* _How to complete this task_
Exactly the lines below from the one with "decode b (encode i) = .ok i" up to and including the one with "b w = .ok i →" make up the answer, with nothing else added.

* _Records supplied_

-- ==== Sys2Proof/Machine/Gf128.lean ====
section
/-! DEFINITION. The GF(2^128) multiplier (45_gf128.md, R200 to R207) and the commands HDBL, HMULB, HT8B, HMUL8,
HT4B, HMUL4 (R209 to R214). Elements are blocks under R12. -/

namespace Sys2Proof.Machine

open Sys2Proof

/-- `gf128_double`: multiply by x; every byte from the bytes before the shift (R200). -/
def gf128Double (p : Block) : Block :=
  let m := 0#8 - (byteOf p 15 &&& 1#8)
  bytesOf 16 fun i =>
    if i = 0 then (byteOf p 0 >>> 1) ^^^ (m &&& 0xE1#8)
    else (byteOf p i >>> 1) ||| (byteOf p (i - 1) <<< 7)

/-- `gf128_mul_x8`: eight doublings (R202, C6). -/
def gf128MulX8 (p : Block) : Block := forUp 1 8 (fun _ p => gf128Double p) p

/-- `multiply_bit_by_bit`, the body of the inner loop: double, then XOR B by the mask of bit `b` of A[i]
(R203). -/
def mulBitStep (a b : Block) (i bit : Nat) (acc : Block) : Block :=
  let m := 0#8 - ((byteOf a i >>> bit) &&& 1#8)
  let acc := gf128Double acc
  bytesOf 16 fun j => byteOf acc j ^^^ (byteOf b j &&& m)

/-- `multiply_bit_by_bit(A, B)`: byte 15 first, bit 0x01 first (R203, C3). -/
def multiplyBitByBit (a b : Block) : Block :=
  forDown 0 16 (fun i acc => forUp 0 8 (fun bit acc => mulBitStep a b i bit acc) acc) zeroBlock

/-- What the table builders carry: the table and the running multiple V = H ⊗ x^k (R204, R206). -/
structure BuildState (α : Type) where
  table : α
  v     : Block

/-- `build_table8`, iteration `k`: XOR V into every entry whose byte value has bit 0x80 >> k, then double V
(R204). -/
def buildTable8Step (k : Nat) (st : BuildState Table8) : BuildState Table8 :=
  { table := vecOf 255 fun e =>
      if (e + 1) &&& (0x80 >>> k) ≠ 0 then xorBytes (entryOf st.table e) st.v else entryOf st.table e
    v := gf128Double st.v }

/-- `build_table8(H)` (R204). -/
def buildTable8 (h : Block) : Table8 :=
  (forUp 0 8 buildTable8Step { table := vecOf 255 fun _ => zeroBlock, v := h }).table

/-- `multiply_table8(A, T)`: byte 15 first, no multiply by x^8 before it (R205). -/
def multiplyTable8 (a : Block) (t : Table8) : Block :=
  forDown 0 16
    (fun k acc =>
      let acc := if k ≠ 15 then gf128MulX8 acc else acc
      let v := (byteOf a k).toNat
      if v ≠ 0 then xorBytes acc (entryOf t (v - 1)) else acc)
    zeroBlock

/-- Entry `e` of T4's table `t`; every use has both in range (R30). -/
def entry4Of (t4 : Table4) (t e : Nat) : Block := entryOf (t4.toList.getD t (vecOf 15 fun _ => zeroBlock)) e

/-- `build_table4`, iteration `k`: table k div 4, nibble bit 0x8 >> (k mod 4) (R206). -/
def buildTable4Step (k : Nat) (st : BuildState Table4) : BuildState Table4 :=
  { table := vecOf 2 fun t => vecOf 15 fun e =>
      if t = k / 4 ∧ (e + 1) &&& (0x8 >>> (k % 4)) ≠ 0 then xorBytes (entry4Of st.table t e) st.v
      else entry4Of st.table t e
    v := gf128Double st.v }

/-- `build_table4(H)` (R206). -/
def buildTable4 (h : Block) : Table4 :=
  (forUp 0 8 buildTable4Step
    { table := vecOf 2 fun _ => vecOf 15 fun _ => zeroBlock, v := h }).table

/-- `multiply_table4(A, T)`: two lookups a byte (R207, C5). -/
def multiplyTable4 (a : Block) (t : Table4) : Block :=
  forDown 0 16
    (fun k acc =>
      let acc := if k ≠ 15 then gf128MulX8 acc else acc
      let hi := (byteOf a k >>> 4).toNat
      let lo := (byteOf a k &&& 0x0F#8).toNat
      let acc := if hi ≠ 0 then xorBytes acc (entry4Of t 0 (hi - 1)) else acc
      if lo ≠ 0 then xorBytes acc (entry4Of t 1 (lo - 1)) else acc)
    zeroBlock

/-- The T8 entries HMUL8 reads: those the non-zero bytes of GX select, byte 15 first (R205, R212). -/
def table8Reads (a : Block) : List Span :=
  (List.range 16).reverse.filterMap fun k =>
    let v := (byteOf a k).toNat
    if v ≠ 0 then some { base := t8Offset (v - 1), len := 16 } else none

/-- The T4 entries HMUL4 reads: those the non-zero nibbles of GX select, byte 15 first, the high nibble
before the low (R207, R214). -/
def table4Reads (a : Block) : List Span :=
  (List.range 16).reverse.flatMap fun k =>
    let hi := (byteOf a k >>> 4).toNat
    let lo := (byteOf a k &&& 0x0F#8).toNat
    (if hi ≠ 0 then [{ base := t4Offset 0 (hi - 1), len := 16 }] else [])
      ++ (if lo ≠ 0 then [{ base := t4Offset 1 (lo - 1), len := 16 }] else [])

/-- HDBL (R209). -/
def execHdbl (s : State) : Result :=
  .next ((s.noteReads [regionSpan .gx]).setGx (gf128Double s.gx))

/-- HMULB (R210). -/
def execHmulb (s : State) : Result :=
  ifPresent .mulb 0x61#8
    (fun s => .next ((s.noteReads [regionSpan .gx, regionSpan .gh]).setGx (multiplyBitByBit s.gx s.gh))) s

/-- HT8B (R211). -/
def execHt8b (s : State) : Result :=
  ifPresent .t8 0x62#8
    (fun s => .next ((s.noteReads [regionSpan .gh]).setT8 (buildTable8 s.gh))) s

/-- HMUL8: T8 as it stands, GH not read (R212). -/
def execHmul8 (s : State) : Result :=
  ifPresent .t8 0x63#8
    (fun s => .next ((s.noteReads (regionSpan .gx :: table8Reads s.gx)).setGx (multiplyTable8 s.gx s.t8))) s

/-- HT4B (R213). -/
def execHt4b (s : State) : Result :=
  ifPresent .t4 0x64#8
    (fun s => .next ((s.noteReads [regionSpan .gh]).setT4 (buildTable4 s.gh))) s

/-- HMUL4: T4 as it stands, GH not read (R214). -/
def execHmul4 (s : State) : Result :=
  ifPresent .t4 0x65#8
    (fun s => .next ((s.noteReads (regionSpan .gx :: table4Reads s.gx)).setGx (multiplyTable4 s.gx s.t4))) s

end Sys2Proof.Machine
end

==

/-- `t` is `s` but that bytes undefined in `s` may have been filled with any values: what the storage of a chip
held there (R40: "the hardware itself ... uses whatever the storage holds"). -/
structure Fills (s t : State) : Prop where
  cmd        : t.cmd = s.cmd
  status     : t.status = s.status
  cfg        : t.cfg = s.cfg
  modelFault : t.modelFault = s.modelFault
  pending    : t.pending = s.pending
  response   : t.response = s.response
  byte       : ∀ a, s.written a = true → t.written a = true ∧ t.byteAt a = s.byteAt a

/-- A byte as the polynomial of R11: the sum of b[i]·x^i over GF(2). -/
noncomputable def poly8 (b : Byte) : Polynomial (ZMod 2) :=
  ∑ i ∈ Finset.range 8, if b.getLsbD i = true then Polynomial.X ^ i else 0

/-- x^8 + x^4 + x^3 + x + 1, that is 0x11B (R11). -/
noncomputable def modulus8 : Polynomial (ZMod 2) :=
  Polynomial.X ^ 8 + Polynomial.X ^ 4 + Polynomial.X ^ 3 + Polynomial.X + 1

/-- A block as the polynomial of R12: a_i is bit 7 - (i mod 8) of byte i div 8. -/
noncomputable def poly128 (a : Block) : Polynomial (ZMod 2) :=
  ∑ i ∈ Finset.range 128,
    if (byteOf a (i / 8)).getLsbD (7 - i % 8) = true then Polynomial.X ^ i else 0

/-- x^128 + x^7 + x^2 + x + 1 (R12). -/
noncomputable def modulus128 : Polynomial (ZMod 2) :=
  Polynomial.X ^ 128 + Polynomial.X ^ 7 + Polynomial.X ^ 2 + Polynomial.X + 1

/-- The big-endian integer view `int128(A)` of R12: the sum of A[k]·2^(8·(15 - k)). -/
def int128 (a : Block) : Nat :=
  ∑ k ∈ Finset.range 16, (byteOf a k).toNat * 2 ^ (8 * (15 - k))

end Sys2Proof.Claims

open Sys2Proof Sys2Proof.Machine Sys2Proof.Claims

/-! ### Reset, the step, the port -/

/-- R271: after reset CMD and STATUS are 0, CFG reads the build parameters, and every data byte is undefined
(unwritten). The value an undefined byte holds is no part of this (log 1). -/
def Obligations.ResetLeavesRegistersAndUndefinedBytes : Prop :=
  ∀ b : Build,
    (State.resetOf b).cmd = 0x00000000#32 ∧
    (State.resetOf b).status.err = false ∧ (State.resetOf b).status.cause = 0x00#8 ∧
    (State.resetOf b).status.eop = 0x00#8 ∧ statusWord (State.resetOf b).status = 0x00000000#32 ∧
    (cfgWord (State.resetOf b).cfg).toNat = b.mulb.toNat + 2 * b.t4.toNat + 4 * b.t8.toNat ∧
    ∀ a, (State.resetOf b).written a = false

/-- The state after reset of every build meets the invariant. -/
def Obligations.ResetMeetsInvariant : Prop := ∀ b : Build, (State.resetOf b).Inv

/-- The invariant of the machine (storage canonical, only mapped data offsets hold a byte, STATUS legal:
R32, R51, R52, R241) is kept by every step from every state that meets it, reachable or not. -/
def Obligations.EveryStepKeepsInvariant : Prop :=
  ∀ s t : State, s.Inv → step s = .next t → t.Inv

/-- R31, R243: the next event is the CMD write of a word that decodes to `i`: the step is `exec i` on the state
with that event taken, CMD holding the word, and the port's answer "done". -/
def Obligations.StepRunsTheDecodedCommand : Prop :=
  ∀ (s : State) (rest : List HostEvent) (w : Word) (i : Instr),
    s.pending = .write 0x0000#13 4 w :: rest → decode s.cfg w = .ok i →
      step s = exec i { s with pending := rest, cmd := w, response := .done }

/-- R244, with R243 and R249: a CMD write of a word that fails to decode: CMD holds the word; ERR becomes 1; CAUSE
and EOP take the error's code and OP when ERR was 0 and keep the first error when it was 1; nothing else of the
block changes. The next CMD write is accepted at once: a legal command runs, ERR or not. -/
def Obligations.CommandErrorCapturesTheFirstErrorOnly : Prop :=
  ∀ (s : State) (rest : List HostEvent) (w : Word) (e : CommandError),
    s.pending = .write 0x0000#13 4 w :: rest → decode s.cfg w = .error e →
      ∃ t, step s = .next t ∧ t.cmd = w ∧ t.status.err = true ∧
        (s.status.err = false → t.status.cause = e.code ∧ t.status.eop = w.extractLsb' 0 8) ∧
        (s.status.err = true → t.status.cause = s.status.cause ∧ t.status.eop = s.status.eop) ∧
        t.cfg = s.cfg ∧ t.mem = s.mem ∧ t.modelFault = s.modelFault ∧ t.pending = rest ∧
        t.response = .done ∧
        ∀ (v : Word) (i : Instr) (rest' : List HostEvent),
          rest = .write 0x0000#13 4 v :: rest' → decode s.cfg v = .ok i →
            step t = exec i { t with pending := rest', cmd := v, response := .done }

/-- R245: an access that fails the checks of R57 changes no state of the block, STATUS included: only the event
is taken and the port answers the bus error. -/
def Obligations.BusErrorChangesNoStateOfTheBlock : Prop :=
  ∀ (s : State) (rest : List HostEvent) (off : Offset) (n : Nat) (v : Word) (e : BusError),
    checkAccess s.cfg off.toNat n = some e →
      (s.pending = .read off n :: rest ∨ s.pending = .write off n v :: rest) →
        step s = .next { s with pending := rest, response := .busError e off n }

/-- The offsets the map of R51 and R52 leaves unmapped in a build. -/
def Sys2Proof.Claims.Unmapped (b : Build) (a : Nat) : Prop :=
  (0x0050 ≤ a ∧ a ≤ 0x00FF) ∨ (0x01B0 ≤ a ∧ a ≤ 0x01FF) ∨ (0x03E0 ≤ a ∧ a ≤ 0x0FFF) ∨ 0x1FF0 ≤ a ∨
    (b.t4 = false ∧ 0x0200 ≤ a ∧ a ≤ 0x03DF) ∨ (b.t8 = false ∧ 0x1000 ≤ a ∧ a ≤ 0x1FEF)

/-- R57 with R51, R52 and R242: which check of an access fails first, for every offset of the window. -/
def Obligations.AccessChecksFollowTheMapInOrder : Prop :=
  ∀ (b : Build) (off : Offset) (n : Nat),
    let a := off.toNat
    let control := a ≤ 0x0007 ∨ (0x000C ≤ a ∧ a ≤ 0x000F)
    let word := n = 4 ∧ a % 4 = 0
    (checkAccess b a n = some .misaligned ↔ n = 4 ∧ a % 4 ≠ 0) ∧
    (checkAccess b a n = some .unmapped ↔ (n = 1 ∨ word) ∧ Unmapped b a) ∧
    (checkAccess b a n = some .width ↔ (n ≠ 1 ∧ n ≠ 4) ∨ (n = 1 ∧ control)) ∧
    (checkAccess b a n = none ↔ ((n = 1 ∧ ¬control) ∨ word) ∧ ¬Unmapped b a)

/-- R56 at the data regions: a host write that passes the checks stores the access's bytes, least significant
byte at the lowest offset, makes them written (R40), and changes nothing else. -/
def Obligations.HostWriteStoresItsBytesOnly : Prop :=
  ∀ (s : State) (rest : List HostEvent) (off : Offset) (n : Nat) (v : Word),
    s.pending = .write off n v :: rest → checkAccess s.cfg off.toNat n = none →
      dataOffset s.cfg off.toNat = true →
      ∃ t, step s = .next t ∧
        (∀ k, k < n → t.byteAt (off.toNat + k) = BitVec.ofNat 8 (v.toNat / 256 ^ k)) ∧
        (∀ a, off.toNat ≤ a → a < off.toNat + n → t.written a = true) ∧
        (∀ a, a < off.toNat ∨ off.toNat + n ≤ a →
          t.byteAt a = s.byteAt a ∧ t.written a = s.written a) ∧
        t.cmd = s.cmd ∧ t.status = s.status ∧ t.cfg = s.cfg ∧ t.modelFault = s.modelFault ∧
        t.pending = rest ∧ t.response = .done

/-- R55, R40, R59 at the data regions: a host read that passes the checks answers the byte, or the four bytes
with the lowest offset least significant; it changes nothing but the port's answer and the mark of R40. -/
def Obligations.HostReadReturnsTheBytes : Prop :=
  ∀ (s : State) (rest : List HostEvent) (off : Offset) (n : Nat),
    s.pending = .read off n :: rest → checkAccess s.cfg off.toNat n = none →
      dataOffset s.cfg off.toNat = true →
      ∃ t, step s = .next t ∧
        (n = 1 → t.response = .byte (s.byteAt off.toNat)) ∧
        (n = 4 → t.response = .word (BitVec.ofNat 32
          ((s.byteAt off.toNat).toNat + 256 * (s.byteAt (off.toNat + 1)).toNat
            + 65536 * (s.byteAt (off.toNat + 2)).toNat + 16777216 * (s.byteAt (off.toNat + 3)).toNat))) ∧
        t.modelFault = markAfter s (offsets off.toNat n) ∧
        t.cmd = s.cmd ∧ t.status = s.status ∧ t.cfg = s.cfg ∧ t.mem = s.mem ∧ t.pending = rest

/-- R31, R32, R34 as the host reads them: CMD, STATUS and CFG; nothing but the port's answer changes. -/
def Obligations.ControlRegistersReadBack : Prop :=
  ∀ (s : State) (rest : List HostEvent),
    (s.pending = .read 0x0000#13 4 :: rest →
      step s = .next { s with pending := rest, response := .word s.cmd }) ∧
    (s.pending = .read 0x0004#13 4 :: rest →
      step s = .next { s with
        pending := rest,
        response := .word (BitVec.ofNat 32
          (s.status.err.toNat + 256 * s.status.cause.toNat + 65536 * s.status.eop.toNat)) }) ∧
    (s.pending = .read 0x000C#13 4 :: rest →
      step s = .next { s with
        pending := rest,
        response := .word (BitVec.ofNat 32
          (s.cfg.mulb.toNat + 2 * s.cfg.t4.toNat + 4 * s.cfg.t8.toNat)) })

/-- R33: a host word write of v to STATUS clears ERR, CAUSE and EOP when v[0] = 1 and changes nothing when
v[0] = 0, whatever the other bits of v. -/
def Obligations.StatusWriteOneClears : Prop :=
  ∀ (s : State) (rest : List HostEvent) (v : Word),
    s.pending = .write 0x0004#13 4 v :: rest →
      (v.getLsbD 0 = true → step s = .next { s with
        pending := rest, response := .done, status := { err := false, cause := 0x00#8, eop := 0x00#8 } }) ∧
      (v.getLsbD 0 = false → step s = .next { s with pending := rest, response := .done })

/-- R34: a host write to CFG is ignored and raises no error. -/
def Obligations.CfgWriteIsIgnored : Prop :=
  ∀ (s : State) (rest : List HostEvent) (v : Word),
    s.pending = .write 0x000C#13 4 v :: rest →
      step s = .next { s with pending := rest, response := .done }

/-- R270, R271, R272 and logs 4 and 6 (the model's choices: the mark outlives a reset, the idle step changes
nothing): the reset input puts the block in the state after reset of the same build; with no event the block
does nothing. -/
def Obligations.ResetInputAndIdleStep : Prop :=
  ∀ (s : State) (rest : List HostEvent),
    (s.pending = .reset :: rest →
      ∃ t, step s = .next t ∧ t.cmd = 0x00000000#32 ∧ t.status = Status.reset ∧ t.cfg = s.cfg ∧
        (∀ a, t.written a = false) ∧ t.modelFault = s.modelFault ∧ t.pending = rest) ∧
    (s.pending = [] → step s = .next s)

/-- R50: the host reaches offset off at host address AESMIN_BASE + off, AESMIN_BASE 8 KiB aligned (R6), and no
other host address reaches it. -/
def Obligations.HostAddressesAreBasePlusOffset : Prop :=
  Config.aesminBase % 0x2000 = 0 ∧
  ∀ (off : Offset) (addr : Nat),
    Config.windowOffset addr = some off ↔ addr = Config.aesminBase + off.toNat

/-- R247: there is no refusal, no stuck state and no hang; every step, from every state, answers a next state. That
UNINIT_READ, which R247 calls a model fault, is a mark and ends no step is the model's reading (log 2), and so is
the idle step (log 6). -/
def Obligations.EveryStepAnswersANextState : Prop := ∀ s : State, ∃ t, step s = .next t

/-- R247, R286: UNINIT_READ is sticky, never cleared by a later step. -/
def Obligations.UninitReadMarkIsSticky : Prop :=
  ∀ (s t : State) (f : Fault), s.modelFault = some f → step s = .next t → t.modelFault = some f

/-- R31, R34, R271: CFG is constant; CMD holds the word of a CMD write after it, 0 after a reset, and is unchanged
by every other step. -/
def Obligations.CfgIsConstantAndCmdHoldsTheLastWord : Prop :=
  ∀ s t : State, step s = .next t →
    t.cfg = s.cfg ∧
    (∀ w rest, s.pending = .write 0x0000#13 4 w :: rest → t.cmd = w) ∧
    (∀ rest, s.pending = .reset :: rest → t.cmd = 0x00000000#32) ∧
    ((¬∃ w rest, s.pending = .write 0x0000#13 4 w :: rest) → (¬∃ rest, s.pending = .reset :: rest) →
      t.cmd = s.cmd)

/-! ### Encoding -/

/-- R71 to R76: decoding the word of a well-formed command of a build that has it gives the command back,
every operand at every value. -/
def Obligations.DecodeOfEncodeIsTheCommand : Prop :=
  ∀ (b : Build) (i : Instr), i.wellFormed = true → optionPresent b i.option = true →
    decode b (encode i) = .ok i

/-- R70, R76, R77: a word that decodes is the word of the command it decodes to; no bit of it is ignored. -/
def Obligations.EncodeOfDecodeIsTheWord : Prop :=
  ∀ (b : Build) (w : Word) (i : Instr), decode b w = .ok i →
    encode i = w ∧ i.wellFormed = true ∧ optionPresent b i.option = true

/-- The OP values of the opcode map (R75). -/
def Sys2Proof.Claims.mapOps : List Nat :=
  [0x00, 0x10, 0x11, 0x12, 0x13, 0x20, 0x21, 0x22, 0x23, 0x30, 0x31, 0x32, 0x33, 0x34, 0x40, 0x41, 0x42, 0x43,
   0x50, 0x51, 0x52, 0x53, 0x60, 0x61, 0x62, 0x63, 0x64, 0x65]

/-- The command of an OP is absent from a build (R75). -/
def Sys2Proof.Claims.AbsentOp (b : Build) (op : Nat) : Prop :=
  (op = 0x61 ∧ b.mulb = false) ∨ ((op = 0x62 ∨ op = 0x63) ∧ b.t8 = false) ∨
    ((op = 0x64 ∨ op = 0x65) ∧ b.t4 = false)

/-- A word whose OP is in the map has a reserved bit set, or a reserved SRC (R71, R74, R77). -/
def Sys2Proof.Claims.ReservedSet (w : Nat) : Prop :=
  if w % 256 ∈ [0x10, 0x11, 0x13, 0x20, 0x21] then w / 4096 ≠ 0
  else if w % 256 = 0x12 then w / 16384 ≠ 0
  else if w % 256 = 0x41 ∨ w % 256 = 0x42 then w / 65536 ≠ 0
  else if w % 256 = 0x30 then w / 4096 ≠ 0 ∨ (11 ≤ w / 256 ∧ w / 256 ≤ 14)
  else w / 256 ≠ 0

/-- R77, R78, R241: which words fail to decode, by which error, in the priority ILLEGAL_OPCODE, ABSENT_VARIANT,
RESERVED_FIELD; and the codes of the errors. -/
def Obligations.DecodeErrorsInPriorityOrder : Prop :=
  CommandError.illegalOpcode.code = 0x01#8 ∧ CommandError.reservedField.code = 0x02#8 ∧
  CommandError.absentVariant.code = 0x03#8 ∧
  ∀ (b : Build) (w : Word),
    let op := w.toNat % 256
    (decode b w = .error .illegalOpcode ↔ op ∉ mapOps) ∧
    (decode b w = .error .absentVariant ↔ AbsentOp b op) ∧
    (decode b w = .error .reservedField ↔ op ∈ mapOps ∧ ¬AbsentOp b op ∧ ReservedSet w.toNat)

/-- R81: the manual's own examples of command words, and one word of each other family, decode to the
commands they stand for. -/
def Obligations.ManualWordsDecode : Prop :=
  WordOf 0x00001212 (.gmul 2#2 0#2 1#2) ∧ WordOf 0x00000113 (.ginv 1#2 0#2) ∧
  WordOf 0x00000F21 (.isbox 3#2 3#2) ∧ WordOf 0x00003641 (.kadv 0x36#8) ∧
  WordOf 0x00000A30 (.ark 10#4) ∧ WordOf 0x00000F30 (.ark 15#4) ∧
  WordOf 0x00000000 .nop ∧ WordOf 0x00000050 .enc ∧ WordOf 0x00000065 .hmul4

* _Reply_
    decode b (encode i) = .ok i

/-- R70, R76, R77: a word that decodes is the word of the command it decodes to; no bit of it is ignored. -/
def Obligations.EncodeOfDecodeIsTheWord : Prop :=
  ∀ (b : Build) (w : Word) (i : Instr), decode b w = .ok i →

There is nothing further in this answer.